## WHAT YOU ARE ASKED TO DO
Could you copy the whole listing below exactly as written?
(PROVIDED RECORDS)
-- ==== Sys2Proof/Machine/Trigger.lean ====
section
/-!
DEFINITION. Terms, firing, the judging of qualified triggers, forces, the lost-trigger list, re-arm points and TRIG_OUT
(R116 to R139, R153, R154).
-/

namespace Sys2Proof.Machine

/-- The re-arm time, 64 ns, in 2^-23 ns (R129). -/
def rearmTime : Nat := 64 * finePerNs

/-! ### TRIG_OUT (R139, R140) -/

/-- A TRIG_OUT pin. -/
def State.outPin (s : State) (n : Nat) : OutPin := Tbl.get {} s.trg.outs n

/-- A TRIG_OUT pin replaced. -/
def State.setOutPin (s : State) (n : Nat) (p : OutPin) : State := { s with trg := { s.trg with outs := Tbl.set {} s.trg.outs n p } }

/-- The 62.5 ps grid point nearest a time in 2^-23 ns. DESIGN CHOICE (log entry 86): a time midway between two points goes to the
later, which the spec leaves open. -/
def outGrid (t : Nat) : Nat := (t + finePerNs / 32) / (finePerNs / 16)

/-- A pulse is to start at a grid point. -/
def State.addPulse (s : State) (n g : Nat) : State :=
  let p := s.outPin n
  s.setOutPin n { p with due := (p.due.filter fun x => decide (x ≤ g)) ++ [g] ++ (p.due.filter fun x => decide (g < x)) }

/-- An accepted trigger of slot `k` drives the TRIG_OUT pins that name the slot: 100 ns after its time, or, for calls and
out-of-order triggers under CALL_MODE, 8 ns after acceptance (R139). -/
def State.driveOut (s : State) (k t : Nat) (plain : Bool) : State :=
  (List.range 2).foldl (fun s n =>
    if bitOf (s.fld (TRG.OUT_CFG.SLOTS n)) k then
      if plain then s.addPulse n (outGrid (t + 100 * finePerNs))
      else if s.bit (TRG.OUT_CFG.CALL_MODE n) then s.addPulse n (16 * (s.now + 8)) else s
    else s) s

/-- The level that a pulse gives a TRIG_OUT pin. -/
def State.outLevel (s : State) (n : Nat) (active : Bool) : Bool := xor active (s.bit (TRG.OUT_CFG.POL n))

/-- TRIG_OUTn starts a pulse, or extends the active one (R139). -/
def effTrigOutPulse (n : Nat) (s : State) : State :=
  let p := s.outPin n
  match p.due with
  | g :: rest =>
    if s.running && s.trg.outOn && decide (n < 2) && decide (g ≤ 16 * s.now) then
      let stop := g + 16 * s.fld (TRG.OUT_CFG.WIDTH n)
      let extend := match p.endsAt with
        | some e => decide (g < e)
        | none => false
      if extend then (s.setOutPin n { due := rest, endsAt := some stop }).bumpF (TRG.OUT_COUNT.MERGED n) 1
      else
        let s := if p.endsAt.isSome then s.emit (.trigOut n (s.outLevel n false)) else s
        ((s.setOutPin n { due := rest, endsAt := some stop }).bumpF (TRG.OUT_COUNT.PULSES n) 1).emit (.trigOut n (s.outLevel n true))
    else s
  | [] => s

/-- A TRIG_OUT pulse ends after WIDTH ns (R139). -/
def effTrigOutPulseEnd (n : Nat) (s : State) : State :=
  let p := s.outPin n
  match p.endsAt with
  | some e =>
    if decide (e ≤ 16 * s.now) && !(p.due.any fun g => decide (g < e)) then
      (s.setOutPin n { p with endsAt := none }).emit (.trigOut n (s.outLevel n false))
    else s
  | none => s

/-- The TRIG_OUT pins go to high impedance (R140). -/
def State.outsOff (s : State) : State :=
  let s := { s with trg := { s.trg with outs := [] } }
  if s.trg.outOn then State.emit { s with trg := { s.trg with outOn := false } } .trigHiZ else s

/-- At entry to READY the TRIG_OUT pins drive their inactive level (R140). -/
def State.outsOn (s : State) : State :=
  if s.trg.outOn then s
  else
    let s := { s with trg := { s.trg with outOn := true } }
    (s.emit (.trigOut 0 (s.outLevel 0 false))).emit (.trigOut 1 (s.outLevel 1 false))

/-! ### Lost-trigger list (R137) -/

/-- A lost trigger is entered in the slot's list: cause 0 lost_rearm, 1 lost_queue (Table 05-7). -/
def State.listLost (s : State) (k : Nat) (t : Trig) (cause : Nat) : State :=
  let m := s.fld (TRG.LL_WR.WR k)
  let tick := t.tick.toNat
  let e := [tick % 2 ^ 32, tick / 2 ^ 32 + 2 ^ 16 * cause + 2 ^ 18 * t.origin + 2 ^ 24 * (if t.origin = 0 then t.term else 0),
    t.frac + 2 ^ 24 * t.quality, m]
  let l := Tbl.set [] (Tbl.get [] s.trg.list k) (m % 4096) e
  State.wrapF { s with trg := { s.trg with list := Tbl.set [] s.trg.list k l } } (TRG.LL_WR.WR k) 1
(End PROVIDED RECORDS)
## ANSWER TO THE EXERCISE
-- ==== Sys2Proof/Machine/Trigger.lean ====
section
/-!
DEFINITION. Terms, firing, the judging of qualified triggers, forces, the lost-trigger list, re-arm points and TRIG_OUT
(R116 to R139, R153, R154).
-/

namespace Sys2Proof.Machine

/-- The re-arm time, 64 ns, in 2^-23 ns (R129). -/
def rearmTime : Nat := 64 * finePerNs

/-! ### TRIG_OUT (R139, R140) -/

/-- A TRIG_OUT pin. -/
def State.outPin (s : State) (n : Nat) : OutPin := Tbl.get {} s.trg.outs n

/-- A TRIG_OUT pin replaced. -/
def State.setOutPin (s : State) (n : Nat) (p : OutPin) : State := { s with trg := { s.trg with outs := Tbl.set {} s.trg.outs n p } }

/-- The 62.5 ps grid point nearest a time in 2^-23 ns. DESIGN CHOICE (log entry 86): a time midway between two points goes to the
later, which the spec leaves open. -/
def outGrid (t : Nat) : Nat := (t + finePerNs / 32) / (finePerNs / 16)

/-- A pulse is to start at a grid point. -/
def State.addPulse (s : State) (n g : Nat) : State :=
  let p := s.outPin n
  s.setOutPin n { p with due := (p.due.filter fun x => decide (x ≤ g)) ++ [g] ++ (p.due.filter fun x => decide (g < x)) }

/-- An accepted trigger of slot `k` drives the TRIG_OUT pins that name the slot: 100 ns after its time, or, for calls and
out-of-order triggers under CALL_MODE, 8 ns after acceptance (R139). -/
def State.driveOut (s : State) (k t : Nat) (plain : Bool) : State :=
  (List.range 2).foldl (fun s n =>
    if bitOf (s.fld (TRG.OUT_CFG.SLOTS n)) k then
      if plain then s.addPulse n (outGrid (t + 100 * finePerNs))
      else if s.bit (TRG.OUT_CFG.CALL_MODE n) then s.addPulse n (16 * (s.now + 8)) else s
    else s) s

/-- The level that a pulse gives a TRIG_OUT pin. -/
def State.outLevel (s : State) (n : Nat) (active : Bool) : Bool := xor active (s.bit (TRG.OUT_CFG.POL n))

/-- TRIG_OUTn starts a pulse, or extends the active one (R139). -/
def effTrigOutPulse (n : Nat) (s : State) : State :=
  let p := s.outPin n
  match p.due with
  | g :: rest =>
    if s.running && s.trg.outOn && decide (n < 2) && decide (g ≤ 16 * s.now) then
      let stop := g + 16 * s.fld (TRG.OUT_CFG.WIDTH n)
      let extend := match p.endsAt with
        | some e => decide (g < e)
        | none => false
      if extend then (s.setOutPin n { due := rest, endsAt := some stop }).bumpF (TRG.OUT_COUNT.MERGED n) 1
      else
        let s := if p.endsAt.isSome then s.emit (.trigOut n (s.outLevel n false)) else s
        ((s.setOutPin n { due := rest, endsAt := some stop }).bumpF (TRG.OUT_COUNT.PULSES n) 1).emit (.trigOut n (s.outLevel n true))
    else s
  | [] => s

/-- A TRIG_OUT pulse ends after WIDTH ns (R139). -/
def effTrigOutPulseEnd (n : Nat) (s : State) : State :=
  let p := s.outPin n
  match p.endsAt with
  | some e =>
    if decide (e ≤ 16 * s.now) && !(p.due.any fun g => decide (g < e)) then
      (s.setOutPin n { p with endsAt := none }).emit (.trigOut n (s.outLevel n false))
    else s
  | none => s

/-- The TRIG_OUT pins go to high impedance (R140). -/
def State.outsOff (s : State) : State :=
  let s := { s with trg := { s.trg with outs := [] } }
  if s.trg.outOn then State.emit { s with trg := { s.trg with outOn := false } } .trigHiZ else s

/-- At entry to READY the TRIG_OUT pins drive their inactive level (R140). -/
def State.outsOn (s : State) : State :=
  if s.trg.outOn then s
  else
    let s := { s with trg := { s.trg with outOn := true } }
    (s.emit (.trigOut 0 (s.outLevel 0 false))).emit (.trigOut 1 (s.outLevel 1 false))

/-! ### Lost-trigger list (R137) -/

/-- A lost trigger is entered in the slot's list: cause 0 lost_rearm, 1 lost_queue (Table 05-7). -/
def State.listLost (s : State) (k : Nat) (t : Trig) (cause : Nat) : State :=
  let m := s.fld (TRG.LL_WR.WR k)
  let tick := t.tick.toNat
  let e := [tick % 2 ^ 32, tick / 2 ^ 32 + 2 ^ 16 * cause + 2 ^ 18 * t.origin + 2 ^ 24 * (if t.origin = 0 then t.term else 0),
    t.frac + 2 ^ 24 * t.quality, m]
  let l := Tbl.set [] (Tbl.get [] s.trg.list k) (m % 4096) e
  State.wrapF { s with trg := { s.trg with list := Tbl.set [] s.trg.list k l } } (TRG.LL_WR.WR k) 1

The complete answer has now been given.